Early Supreme Court rulings on the issue of
international law often involved issues and disputes arising between the ships
of different countries engaged in sea commerce. In cases of this kind and
similar legal controversies, the Supreme Court would openly examine
international laws and mention such codes as authorities in its opinion. A
specific instance of international law occurring in the early period of the
Supreme Court is a case involving questions over property included in the
Louisiana Purchase from France and also held at a previous point by Spain.
To this end,
the Justices studied French and Spanish real estate statutes before rendering a
decision for the American litigant.
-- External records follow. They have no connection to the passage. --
/-! ## Calls, members, pages and answers (chapters 1 to 6 and 8) -/

/-- R104 to R106, R70, R93, R110 to R114, R58: a tag is live exactly when its low seven bits name a context 0 to 64 that is not FREE and whose
reuse count is the rest of the tag. On a stale tag a RECEIPT and a DECLINE are discarded, with no record, and an ACCEPT, an ARRIVED and a
CLEAR are answered with a STAND DOWN (STALE), handed over with the member's effective pager address and the stale tag, under the urgency
of a STAND DOWN with no live call. A report from a pager that no member holds submits UNKNOWN PAGER and does nothing else; every other
report first gives its member the last-heard zone and tick, and a HELLO does no more. On a live tag a RECEIPT completes the member's
record and marks the entry received; a DECLINE takes the current mark, or reopens the call it was the accepter of, or is discarded; an
ARRIVED of the accepter takes the call ON SITE with its record, and one that takes the call submits ARRIVED after ACCEPTED; a CLEAR of the
accepter ends it; and another is answered with its STAND DOWN. What is the model's choice: the call fields of a record whose tag is stale
or absent (log 29); that a MESSAGE DROPPED of the STAND DOWN precedes STAND DOWN SENT (log 65); that the RECEIPT record shows the code of
the record's stage whatever that is, of a PENDING record its resume stage (log 17); that a call gone ON SITE keeps its arrival window
count (log 44); that the bits of ACCEPTED's detail without a meaning are 0 (log 86); that an ARRIVED which takes its call ends break-in
marks in third calls last (log 74), and one of row 1 after the record ARRIVED (log 82); and that the context of a call that its accepter's
CLEAR ends is cleared of more than R20 names (log 1). -/
def Obligations.StaleTagsAreSettledByKind : Prop :=
  (∀ (s : State) (tag : Nat),
    (tagLive s tag = true ↔ tag % 128 ≤ 64 ∧ (context s (tag % 128)).state ≠ .free ∧ (context s (tag % 128)).reuse = tag / 128)
    ∧ tagLive s 0xFFFF = false
    ∧ (tagLive s tag = false → ∀ (l : LineId) (address m : Nat),
      matchTagged l address tag m .receipt s = (s, []) ∧ matchTagged l address tag m .decline s = (s, [])
      ∧ ∀ kind ∈ [ReportKind.accept, .arrived, .clear], ∃ answer : Message,
        answer.kind = .standDown ∧ answer.reason = some .stale ∧ answer.tag = tag ∧ answer.member = m
        ∧ answer.pager = effectivePager s.roster.tables m ∧ messageUrgency s answer none = 1500
        ∧ matchTagged l address tag m kind s = (submit { blankRecord .standDownSent with
            tag := some tag, member := some m, detail1 := kind.code, detail2 := 6 } (sendControl answer none none s), [])))
  ∧ (∀ (t : Tables) (pager m : Nat), pager ≠ 0 → t.roster.length ≤ 512 →
    (memberOfPager t pager = some m ↔ effectivePager t m = pager))
  ∧ (∀ (s : State) (l : LineId) (address : Nat) (data : List Byte) (kind : ReportKind), readReportKind data = some kind →
    (memberOfPager s.roster.tables (le24 data 1) = none →
      matchReport l address data s = (submit { blankRecord .unknownPager with
        line := some l, drop := address, callNumber := BitVec.ofNat 32 (le24 data 1), detail1 := kind.code } s, []))
    ∧ ∀ m d, memberOfPager s.roster.tables (le24 data 1) = some m → drop? s l address = some d → m < s.roster.members.length →
      ∃ u : State, u = { s with roster := u.roster } ∧ u.roster = { s.roster with members := u.roster.members }
        ∧ (∃ b, member u m = { member s m with lastZone := some d.zone, lastTick := s.tickCount, dirty := b
                                               touched := (member u m).touched })
        ∧ (∀ j, j ≠ m → member u j = member s j)
        ∧ matchReport l address data s = matchTagged l address (le16 data 4) m kind u
        ∧ (kind = .hello → matchReport l address data s = (u, [])))
  ∧ ∀ (s : State) (l : LineId) (address tag m : Nat), tagLive s tag = true → s.dispatcher.ok → (context s (tag % 128)).tag = tag →
    let c := tag % 128
    let k := context s c
    let r := fun kind => matchTagged l address tag m kind s
    let others : State → Prop := fun t => ∀ d, d ≠ c → context t d = context s d
    let arrived : JournalRecord := { callRecord .arrived k with
      tick := s.tickCount, member := some m, detail1 := Site.member.code }
    let standsDown : ReportKind → StandCause → StandReason → State := fun kind cause reason =>
      submit { callRecord .standDownSent k with member := some m, detail1 := kind.code, detail2 := cause.code }
        (sendControl { kind := .standDown, tag := tag, member := m, pager := effectivePager s.roster.tables m, callNumber := 0
                       severity := 0, zone := 0, breakIn := false, text := [], reason := some reason } none none s)
    ((∀ v ∈ s.dispatcher.records, v.key.tag ≠ tag ∨ v.key.member ≠ m) → r .receipt = (s, []))
    ∧ (∀ v, s.dispatcher.records.filter (fun w => w.key.tag == tag && w.key.member == m) = [v] →
      let t := (r .receipt).1
      (r .receipt).2 = [] ∧ t.dispatcher = { s.dispatcher with records := s.dispatcher.records.filter fun w => w.serial != v.serial }
      ∧ (∀ d ∈ t.line0.drops ++ t.line1.drops, ∀ e ∈ d.queue, e.isCopyOf v.serial = false)
      ∧ (v.key.kind = .arrivalCheck → t.calls = s.calls)
      ∧ (∀ e, v.key.kind = .remind → k.contact m = some e → (context t c).contact m = some { e with received := true })
      ∧ (∀ e, v.key.kind = .page → k.contact m = some e → (context t c).contact m = some { e with
        received := true
        remind := if e.current then startWindow s s.roster.settings.remindInterval else e.remind })
      ∧ others t ∧ t.roster = s.roster ∧ t.attention = s.attention
      ∧ (s.journal.state = .writing → s.area.memoryFault = false → s.journal.pending.length < 64 →
        t.journal.pending = s.journal.pending ++ [{ callRecord .receipt k with
          tick := s.tickCount, member := some m, line := some l, drop := address
          detail1 := (deliveryMessageKind v.key.kind).code, detail2 := v.stage.code }]))
    ∧ (∀ e, k.state = .paging → k.contact m = some e → e.current = true →
      let t := (r .decline).1
      (r .decline).2 = [.lostMark c m]
      ∧ (context t c).contact m = some { e with declined := true, current := false, remind := .stopped }
      ∧ (member t m).paged = (member s m).paged - 1 ∧ (∀ j, j ≠ m → member t j = member s j)
      ∧ (∀ w ∈ t.dispatcher.records, w.key.tag = tag → w.key.member = m → w.key.kind = .arrivalCheck)
      ∧ others t ∧ t.attention = s.attention
      ∧ (s.journal.state = .writing → s.area.memoryFault = false → s.journal.pending.length < 64 →
        t.journal.pending = s.journal.pending ++ [{ callRecord .declined k with
          tick := s.tickCount, member := some m, detail1 := k.rung * 256 + k.pass }]))
    ∧ (k.state = .accepted → k.accepter = some m → r .decline = (submit { callRecord .declined k with
      member := some m, detail1 := k.rung * 256 + k.pass } s, [.reopen c .decline]))
    ∧ ((k.state = .paging → k.isCurrent m = false) → (k.state = .accepted → k.accepter ≠ some m) → r .decline = (s, []))
    ∧ (k.state = .accepted → k.accepter = some m →
      let t := (r .arrived).1
      (r .arrived).2 = [.dropBreakIn m]
      ∧ context t c = { k with arrival := .stopped, state := .onSite, site := .member, arriveTick := s.tickCount }
      ∧ deliveryOf t { tag := tag, member := m, kind := .arrivalCheck } = none
      ∧ (∀ i, k.slot = some i → i < s.area.slots.length → (slotImage t i).state = .onSite ∧ (slotImage t i).site = .member
        ∧ (slotImage t i).arriveTick = s.tickCount)
      ∧ (hasRoom s 1 → t.journal.pending = s.journal.pending ++ [arrived])
      ∧ others t ∧ t.roster = s.roster ∧ t.attention = s.attention)
    ∧ (k.state = .onSite → k.accepter = some m → r .arrived = (sendConfirm k m s, []))
    ∧ (k.state = .paging ∨ k.state = .held → decideAccept s c m = .taken →
      let t := (r .arrived).1
      (context t c).state = .onSite ∧ (context t c).accepter = some m ∧ (context t c).site = .member
      ∧ (context t c).acceptTick = s.tickCount ∧ (context t c).arriveTick = s.tickCount ∧ (context t c).arrival = .stopped
      ∧ (hasRoom s (k.contacted.length + 3) → ∃ before between rest, t.journal.pending = s.journal.pending ++ before
        ++ { callRecord .accepted k with
          tick := s.tickCount, member := some m, detail1 := k.rung * 256 + k.pass
          detail2 := (if k.isCurrent m then 1 else 0) + (if (member s m).engaged.isSome then 2 else 0) } :: between
        ++ arrived :: rest)
      ∧ (r .arrived).2.getLast? = some (.dropBreakIn m))
    ∧ (∀ cause, k.state = .paging ∨ k.state = .held → decideAccept s c m = .refused cause →
      r .arrived = (standsDown .arrived cause .busy, []) ∧ cause ∈ [.busy, .offDuty])
    ∧ (k.state = .accepted ∨ k.state = .onSite → k.accepter = some m →
      (r .clear).2 = [.admitHeads] ∧ isEndedAfter s (r .clear).1 c .cleared .clearedByMember
      ∧ ∀ i, k.slot = some i → i < s.area.slots.length → k.state = .accepted →
        (slotImage (r .clear).1 i).site = .member ∧ (slotImage (r .clear).1 i).arriveTick = s.tickCount)
    ∧ (k.state = .accepted ∨ k.state = .onSite → ∀ a, k.accepter = some a → a ≠ m →
      r .arrived = (standsDown .arrived .taken .taken, []) ∧ r .clear = (standsDown .clear .taken .taken, []))
    ∧ (k.state = .onSite → k.accepter = none →
      r .arrived = (standsDown .arrived .onSite .ended, []) ∧ r .clear = (standsDown .clear .onSite .ended, []))
    ∧ (k.state = .paging ∨ k.state = .held → r .clear = (standsDown .clear .notAccepter .ended, []))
Similar questions arose much later in
reference to inter-North American commerce conducted as part of NAFTA and the
recovery of property lost in Europe during World War II.
A more controversial appearance of international
laws in Supreme Court theory has been the citation of other countries' law
statutes in regard to the rights of Americans, which in turn have prompted
complaints of American courts compromising American sovereignty. The
international law controversy began toward the end of the 20th Century, when
Justices began looking to legal codes for practices and rules that they
considered more humane and fair than those currently observed in the United
States. Legal and political commentators would sometimes notice this trend, to
their chagrin or endorsement, when they saw the Justices' own citation of
foreign and international law in the opinions they rendered.
Discussion of the use of international law by the Supreme Court came to new prominence when Justice Anthony Kennedy cited precedents from general European laws and English courts in the Lawrence v. Texas case disallowing the legal prohibition of same-sex intercourse. Kennedy would later cite international law to similar ends, and to similarly much-noted, often reviled effect, in appealing to the United Nations' Convention on the Rights of the Child against the practice of executing minors.